Another advanced technique to improve Claude’s ability to generate summaries is fine-tuning. Fine-tuning involves training Claude on a custom dataset that specifically aligns with your legal summarization needs, ensuring that Claude adapts to your use case. Here’s an overview on how to perform fine-tuning:

  1. Identify errors: Start by collecting instances where Claude’s summaries fall short - this could include missing critical legal details, misunderstanding context, or using inappropriate legal terminology.

  2. Curate a dataset: Once you’ve identified these issues, compile a dataset of these problematic examples. This dataset should include the original legal documents alongside your corrected summaries, ensuring that Claude learns the desired behavior.

  3. Perform fine-tuning: Fine-tuning involves retraining the model on your curated dataset to adjust its weights and parameters. This retraining helps Claude better understand the specific requirements of your legal domain, improving its ability to summarize documents according to your standards.

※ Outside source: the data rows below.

-- ==== Sys2Proof/Certificates/Slice0/Obligations.lean ====
section
/-! DEFINITION. The statements about the UO-208, for the provers. Each says in Lean what OBLIGATIONS.json says in
words. -/

open Sys2Proof Sys2Proof.Machine

/-! ### Steps, idling, reset -/

/-- A step of a state with a command at the front of its queue is the command's meaning on the state with the queue's
rest. -/
def Obligations.StepTakesFrontCommand : Prop :=
  ∀ (c : Instr) (rest : List Instr) (s : State), step (s.withPending (c :: rest)) = exec c (s.withPending rest)

/-- On an empty queue a step lets one microsecond pass (the model's choice, log 1); while no deadline, no expiry time and
no drain condition is reached, nothing else changes. -/
def Obligations.IdleStepPassesOneMicrosecond : Prop :=
  ∀ s : State, s.pending = [] →
    (∀ k ∈ s.openOrder, s.timing.ageLimit = 0 ∨ s.now + 1 < (s.slot k).openTime + s.timing.ageLimit) →
    (∀ p e x, s.place p = some e → e.expiry = some x → s.now + 1 < x) →
    (∀ i, s.drained i = false) →
    step s = .next { s with now := s.now + 1 }

/-- Every command answers a next state in every state: none faults, none is refused (the model's reading, log 19). -/
def Obligations.EveryCommandAnswersNext : Prop :=
  ∀ (c : Instr) (s : State), ∃ t, exec c s = .next t

/-- State.reset holds the values the spec gives every block while RESET_N is asserted. -/
def Obligations.ResetStateHoldsPowerOnValues : Prop :=
  State.reset.partState = .held ∧ State.reset.ready = false ∧ State.reset.loader = .idle ∧
  State.reset.outcome = .none ∧ State.reset.session = .closed ∧ State.reset.flash = ⟨true, false, false⟩ ∧
  (∀ i, State.reset.aperture i = ⟨.empty, ⟨0, 0, 0, 0, 0, 0, .r0, false, .readWrite, .ordered, .strict⟩, none⟩) ∧
  State.reset.staging = none ∧ State.reset.port = .idle ∧ State.reset.intake = [] ∧ State.reset.acceptCount = 0 ∧
  State.reset.scatter = ⟨.idle, none⟩ ∧
  (∀ k, (State.reset.slot k).state = .free ∧ (State.reset.slot k).coverage = 0 ∧ (State.reset.slot k).data = 0 ∧
    (State.reset.slot k).mark = false ∧ (State.reset.slot k).reason = .none ∧ (State.reset.slot k).mask = 0 ∧
    (State.reset.slot k).request = .none) ∧
  State.reset.openOrder = [] ∧ State.reset.flushOrder = [] ∧ State.reset.fence = ⟨.idle, none, false⟩ ∧
  (∀ p, State.reset.place p = none) ∧ State.reset.queuedOrder = [] ∧ State.reset.gather = .idle ∧
  State.reset.forward = [] ∧ State.reset.posted = [] ∧ (∀ t, State.reset.tag t = none) ∧
  State.reset.holder = .forward ∧ State.reset.used = 0 ∧ State.reset.timing = ⟨64, 2048, 4⟩ ∧
  State.reset.events.flags = 0 ∧ (∀ k : Fin 8, State.reset.events.counts[k] = 0) ∧
  State.reset.events.lastFault = none ∧ State.reset.events.attention = 0xDF#8 ∧ State.reset.receiver.phase = .idle ∧
  State.reset.attn = false ∧ State.reset.mgDo = .high

/-- State.reset keeps every law. -/
def Obligations.ResetStateKeepsEveryLaw : Prop := State.reset.Safe

/-! ### Laws that every step keeps -/

/-- READY, loader, flash session and FL_SEL_N follow the part state in every step (R58, R181, R187). -/
def Obligations.PartLawKeptByEveryStep : Prop :=
  ∀ s t : State, s.PartLaw → step s = .next t → t.PartLaw

/-- The timing settings, the allowance used and the header in hand stay in their ranges (R154, R171, R182). -/
def Obligations.SettingsLawKeptByEveryStep : Prop :=
  ∀ s t : State, s.SettingsLaw → step s = .next t → t.SettingsLaw

/-- The aperture table keeps its law, the overlap law of R10 included. -/
def Obligations.TableLawKeptByEveryStep : Prop :=
  ∀ s t : State, s.TableLaw → step s = .next t → t.TableLaw

/-- The intake keeps its order, capacity and states (R61, R67). -/
def Obligations.IntakeLawKeptByEveryStep : Prop :=
  ∀ s t : State, s.IntakeLaw → step s = .next t → t.IntakeLaw

/-- The combine store keeps its lists, its FREE values, the same-line law and its tags (R79 to R82, R90, R149). -/
def Obligations.SlotLawKeptByEveryStep : Prop :=
  ∀ s t : State, s.SlotLaw → step s = .next t → t.SlotLaw

/-- Prior set, fault indication and marks belong to a PENDING fence alone (R95, R101). -/
def Obligations.FenceLawKeptByEveryStep : Prop :=
  ∀ s t : State, s.FenceLaw → step s = .next t → t.FenceLaw

/-- The deferred read table and the gather engine keep their law (R106 to R109, R117, R118). -/
def Obligations.DeferredLawKeptByEveryStep : Prop :=
  ∀ s t : State, s.DeferredLaw → s.ForwardLaw → step s = .next t → t.DeferredLaw

/-- The forward queue keeps its capacity, its states and its one held read (R40, R132, R133). -/
def Obligations.ForwardLawKeptByEveryStep : Prop :=
  ∀ s t : State, s.ForwardLaw → step s = .next t → t.ForwardLaw

/-! ### Reset and loading -/

/-- RESET_N_ASSERTED puts every block at its power-on value from any state, FL_SEL_N rising if it was low; RESET_N_RELEASED
takes the part from HELD to LOADING: FL_SEL_N falls and 03h, 00h, 00h, 00h are shifted out. The level of FL_CLK is
free (log 7). -/
def Obligations.ResetLineTakesAndReleasesThePart : Prop :=
  (∀ s : State, exec .resetNAsserted s = .next
     { State.reset with
       pending := s.pending
       now := s.now
       trace := if s.flash.selN then s.trace else .flashSelect true :: s.trace
       freeCount := s.freeCount
       receiver := ⟨.idle, [], s.receiver.selHigh⟩ }) ∧
  (∀ s : State, s.partState = .held → s.flash = FlashPins.rest →
     ∃ clk n, exec .resetNReleased s = .next
       { s with
         partState := .loading
         loader := .reading none
         flash := ⟨false, clk, false⟩
         trace := .flashShift [0x03#8, 0x00#8, 0x00#8, 0x00#8] :: .flashSelect false :: s.trace
         freeCount := n })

  4. Iterative improvement: Fine-tuning is not a one-time process. As Claude continues to generate summaries, you can iteratively add new examples where it has underperformed, further refining its capabilities. Over time, this continuous feedback loop will result in a model that is highly specialized for your legal summarization tasks.

Fine-tuning is currently only available via Amazon Bedrock. Additional details are available in the AWS launch blog.